┌─ INPUT DATA

-- ==== Sys2Proof/Tests/Slice0.lean ====
section
/-! SUPPORT. Tests of single commands against values worked in the manual, the refusal of an ill-formed
command, and for each statement with hypotheses a state and operands that meet them. -/

namespace Sys2Proof.Tests
open Sys2Proof Sys2Proof.Machine

set_option maxRecDepth 20000

/-! ### Small states -/

/-- The state after reset with nothing to transmit. -/
def base : State := { State.reset with link := { State.reset.link with sending := none } }

/-- That state in a job state. -/
def inJob (j : JobState) : State := { base with job := { base.job with state := j } }

/-- A state with settings in job slot 0. -/
def stored (s : State) : State := { s with store := { s.store with jobs := s.store.jobs.set 0 (some defaultSettings) } }

/-- A state with orders waiting. -/
def waiting (n : Nat) : State := { base with link := { base.link with orders := List.replicate n ⟨1, 0, []⟩ } }

/-- A state with answers held behind one that is being sent. -/
def holding (n : Nat) : State :=
  { base with link := { base.link with
      sending := some (.answer ⟨129, 0, [0]⟩), answers := List.replicate n ⟨129, 0, [0]⟩ } }

/-- A roll as a slot first holds it. -/
def someRoll : Roll := newRoll defaultSettings 1 0 2 .pattern 0 0

/-- A state with that roll in slot 0. -/
def withSlot (p : SlotPhase) (r : Roll) (s : State) : State :=
  { s with wnc := { s.wnc with slots := emptySlots.set 0 (.used p r), nextRoll := 2 } }

/-- A record of the store. -/
def someRecord (i : Nat) (st : Stage) : Record := { newRecord (blankRepeat i 0 false) false none with stage := st }

/-- A state with records in the store. -/
def withRecords (rs : List Record) (s : State) : State := { s with rst := { s.rst with records := rs } }

/-- A state with a loop in a state. -/
def withLoop (i : Fin 8) (l : Loop) (s : State) : State := { s with rlu := { loops := s.rlu.loops.set i l } }

/-- A state with a trim output. -/
def withTrim (i : Fin 8) (t : Trim) (s : State) : State := { s with tou := { s.tou with trims := s.tou.trims.set i t } }

/-- A timer that has run out, with its expiry not yet taken. -/
def ranOut (n : Nat) : Timer := { Timer.idle n with due := true }

/-- A state with the nip in a state and its timer run out. -/
def withNip (n : NipState) (s : State) : State :=
  { s with emc := { s.emc with nip := n, timer := ranOut 450 } }

/-- A state with a cycle that polls head 1, with heads still to poll. -/
def polling (todo : List (Fin 4)) : State :=
  { base with shu := { base.shu with
      cycle := some { index := 0, seq := 7, todo, inFlight := some 0, answers := [] }
      timer := base.shu.timer.start 40 } }
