/-- The operation of a layout A row. -/
noncomputable def Op.instrA (f : OpA) : Op → Option Instr
  | .nop => some (.nop f)
  | .pset => some (.pset f)
  | .pclr => some (.pclr f)
  | .pmov => some (.pmov f)
  | .pnot => some (.pnot f)
  | .pand => some (.pand f)
  | .por => some (.por f)
  | .pxor => some (.pxor f)
  | .pandn => some (.pandn f)
  | .pany => some (.pany f)
  | .pall => some (.pall f)
  | .ctx => some (.ctx f)
  | .ctxld => some (.ctxld f)
  | .ctxq => some (.ctxq f)
  | .charm => some (.charm f)
  | .chstop => some (.chstop f)
  | .pick => some (.pick f)
  | .sleep => some (.sleep f)
  | .sleepIn => some (.sleepIn f)
  | .halt => some (.halt f)
  | .sigmk => some (.sigmk f)
  | .mov => some (.mov f)
  | .add => some (.add f)
  | .sub => some (.sub f)
  | .addc => some (.addc f)
  | .subb => some (.subb f)
  | .neg => some (.neg f)
  | .abs => some (.abs f)
  | .mul => some (.mul f)
  | .mulhs => some (.mulhs f)
  | .mulhu => some (.mulhu f)
  | .mad => some (.mad f)
  | .min => some (.min f)
  | .minu => some (.minu f)
  | .max => some (.max f)
  | .maxu => some (.maxu f)
  | .and => some (.and f)
  | .or => some (.or f)
  | .xor => some (.xor f)
  | .andn => some (.andn f)
  | .not => some (.not f)
  | .shl => some (.shl f)
  | .shli => some (.shli f)
  | .shr => some (.shr f)
  | .shri => some (.shri f)
  | .sar => some (.sar f)
  | .sari => some (.sari f)
  | .rol => some (.rol f)
  | .clz => some (.clz f)
  | .ctz => some (.ctz f)
  | .popc => some (.popc f)
  | .bfx => some (.bfx f)
  | .bfxu => some (.bfxu f)
  | .bfi => some (.bfi f)
  | .brev => some (.brev f)
  | .cmp => some (.cmp f)
  | .sel => some (.sel f)
  | .adds => some (.adds f)
  | .subs => some (.subs f)
  | .dot4i8 => some (.dot4i8 f)
  | .dot8i4 => some (.dot8i4 f)
  | .divu => some (.divu f)
  | .divs => some (.divs f)
  | .fadd => some (.fadd f)
  | .fsub => some (.fsub f)
  | .fmul => some (.fmul f)
  | .fma => some (.fma f)
  | .fms => some (.fms f)
  | .fnma => some (.fnma f)
  | .fnms => some (.fnms f)
  | .fmin => some (.fmin f)
  | .fmax => some (.fmax f)
  | .fabs => some (.fabs f)
  | .fneg => some (.fneg f)
  | .fcpys => some (.fcpys f)
  | .fcmp => some (.fcmp f)
  | .fclass => some (.fclass f)
  | .fdot2 => some (.fdot2 f)
  | .fdot4 => some (.fdot4 f)
  | .fdot8 => some (.fdot8 f)
  | .frnd => some (.frnd f)
  | .fscalb => some (.fscalb f)
  | .exp2 => some (.exp2 f)
  | .log2 => some (.log2 f)
  | .rcp => some (.rcp f)
  | .rsq => some (.rsq f)
  | .sqrt => some (.sqrt f)
  | .sinpi => some (.sinpi f)
  | .cospi => some (.cospi f)
  | .tanh => some (.tanh f)
  | .sigm => some (.sigm f)
  | .shuf => some (.shuf f)
  | .lrot => some (.lrot f)
  | .lshf => some (.lshf f)
  | .bcast => some (.bcast f)
  | .radd => some (.radd f)
  | .rmax => some (.rmax f)
  | .rmin => some (.rmin f)
  | .scan => some (.scan f)
  | .cmpr => some (.cmpr f)
  | .expd => some (.expd f)
  | .lmov => some (.lmov f)
  | .lget => some (.lget f)
  | .cvt => some (.cvt f)
  | .cvtfi => some (.cvtfi f)
  | .cvtif => some (.cvtif f)
  | .cvtii => some (.cvtii f)
  | .pkf8 => some (.pkf8 f)
  | .pkf4 => some (.pkf4 f)
  | .upkf8 => some (.upkf8 f)
  | .upkf4 => some (.upkf4 f)
  | .mxs => some (.mxs f)
  | .amxc => some (.amxc f)
  | .amxr => some (.amxr f)
  | .amxu => some (.amxu f)
  | .seed => some (.seed f)
  | .seedRd => some (.seedRd f)
  | .seedMix => some (.seedMix f)
  | .fmode => some (.fmode f)
  | .send => some (.send f)
  | .sendc => some (.sendc f)
  | .drop => some (.drop f)
  | .peekt => some (.peekt f)
  | .chocc => some (.chocc f)
  | .mbox => some (.mbox f)
  | .mboxTake => some (.mboxTake f)
  | .mboxRd => some (.mboxRd f)
  | .halo => some (.halo f)
  | .haloWin => some (.haloWin f)
  | .route => some (.route f)
  | .cntrd => some (.cntrd f)
  | .mxon => some (.mxon f)
  | .mxoff => some (.mxoff f)
  | .wld => some (.wld f)
  | .wswp => some (.wswp f)
  | .mxrun => some (.mxrun f)
  | .mxacc => some (.mxacc f)
  | .mxout => some (.mxout f)
  | .mxstat => some (.mxstat f)
  | .mxtask => some (.mxtask f)
  | .mxtaskRest => some (.mxtaskRest f)
  | .mxtaskOff => some (.mxtaskOff f)
  | .mxdr => some (.mxdr f)
  | .strm => some (.strm f)
  | .strmx => some (.strmx f)
  | .win => some (.win f)
  | .cpid => some (.cpid f)
  | .cpidNx => some (.cpidNx f)
  | .cpidSt => some (.cpidSt f)
  | .cpidWin => some (.cpidWin f)
  | .xbnd => some (.xbnd f)
  | .pgsz => some (.pgsz f)
  | .pgszTmo => some (.pgszTmo f)
  | .vcls => some (.vcls f)
  | .vstat => some (.vstat f)
  | .fence => some (.fence f)
  | .acq => some (.acq f)
  | .rel => some (.rel f)
  | .rdsum => some (.rdsum f)
  | .rdsum2 => some (.rdsum2 f)
  | .rdmax => some (.rdmax f)
  | .rdmin => some (.rdmin f)
  | .rdor => some (.rdor f)
  | .gbar => some (.gbar f)
  | .oord => some (.oord f)
  | .oordZ => some (.oordZ f)
  | .oordErr => some (.oordErr f)
  | .astat => some (.astat f)
  | .actlThr => some (.actlThr f)
  | .actlTrn => some (.actlTrn f)
  | .actlWdr => some (.actlWdr f)
  | .actlRet => some (.actlRet f)
  | .actlDark => some (.actlDark f)
  | .actlLit => some (.actlLit f)
  | .actlRt => some (.actlRt f)
  | .actlAlt => some (.actlAlt f)
  | .actlTmo => some (.actlTmo f)
  | .actlSec => some (.actlSec f)
  | .trap => some (.trap f)
  | .tret => some (.tret f)
  | .trrd => some (.trrd f)
  | .trrdSnap => some (.trrdSnap f)
  | .trrdQ => some (.trrdQ f)
  | .lforceClose => some (.lforceClose f)
  | .lforceSplit => some (.lforceSplit f)
  | .lforceDiscard => some (.lforceDiscard f)
  | .replay => some (.replay f)
  | .finj => some (.finj f)
  | .sigrd => some (.sigrd f)
  | .lstat => some (.lstat f)
  | .launch => some (.launch f)
  | .ldep => some (.ldep f)
  | .qpri => some (.qpri f)
  | .qpriRd => some (.qpriRd f)
  | .jswOut => some (.jswOut f)
  | .jswAbort => some (.jswAbort f)
  | .drcnt => some (.drcnt f)
  | .fold => some (.fold f)
  | .ballocRsv => some (.ballocRsv f)
  | .ballocShrink => some (.ballocShrink f)
  | .ballocOos => some (.ballocOos f)
  | .bfree => some (.bfree f)
  | .infil => some (.infil f)
  | .maprd => some (.maprd f)
  | .mapwrMap => some (.mapwrMap f)
  | .mapwrRsig => some (.mapwrRsig f)
  | .clsrd => some (.clsrd f)
  | .clswr => some (.clswr f)
  | .telrd => some (.telrd f)
  | .incl => some (.incl f)
  | .inclRd => some (.inclRd f)
  | .canrd => some (.canrd f)
  | .sigchkSmp => some (.sigchkSmp f)
  | .sigchkStill => some (.sigchkStill f)
  | .idrd => some (.idrd f)
  | .keyopSign => some (.keyopSign f)
  | .keyopPub => some (.keyopPub f)
  | .keyopMeas => some (.keyopMeas f)
  | _ => none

└─

__WHAT NEEDS TO BE DONE__
Output the line containing "some (.actlSec f)" and each line after it through the close of the entries, unchanged and with no other lines.

__OUTPUT FOR THIS TASK__
  | .actlSec => some (.actlSec f)
  | .trap => some (.trap f)
  | .tret => some (.tret f)
  | .trrd => some (.trrd f)
  | .trrdSnap => some (.trrdSnap f)
  | .trrdQ => some (.trrdQ f)
  | .lforceClose => some (.lforceClose f)
  | .lforceSplit => some (.lforceSplit f)
  | .lforceDiscard => some (.lforceDiscard f)
  | .replay => some (.replay f)
  | .finj => some (.finj f)
  | .sigrd => some (.sigrd f)
  | .lstat => some (.lstat f)
  | .launch => some (.launch f)
  | .ldep => some (.ldep f)
  | .qpri => some (.qpri f)
  | .qpriRd => some (.qpriRd f)
  | .jswOut => some (.jswOut f)
  | .jswAbort => some (.jswAbort f)
  | .drcnt => some (.drcnt f)
  | .fold => some (.fold f)
  | .ballocRsv => some (.ballocRsv f)
  | .ballocShrink => some (.ballocShrink f)
  | .ballocOos => some (.ballocOos f)
  | .bfree => some (.bfree f)
  | .infil => some (.infil f)
  | .maprd => some (.maprd f)
  | .mapwrMap => some (.mapwrMap f)
  | .mapwrRsig => some (.mapwrRsig f)
  | .clsrd => some (.clsrd f)
  | .clswr => some (.clswr f)
  | .telrd => some (.telrd f)
  | .incl => some (.incl f)
  | .inclRd => some (.inclRd f)
  | .canrd => some (.canrd f)
  | .sigchkSmp => some (.sigchkSmp f)
  | .sigchkStill => some (.sigchkStill f)
  | .idrd => some (.idrd f)
  | .keyopSign => some (.keyopSign f)
  | .keyopPub => some (.keyopPub f)
  | .keyopMeas => some (.keyopMeas f)
  | _ => none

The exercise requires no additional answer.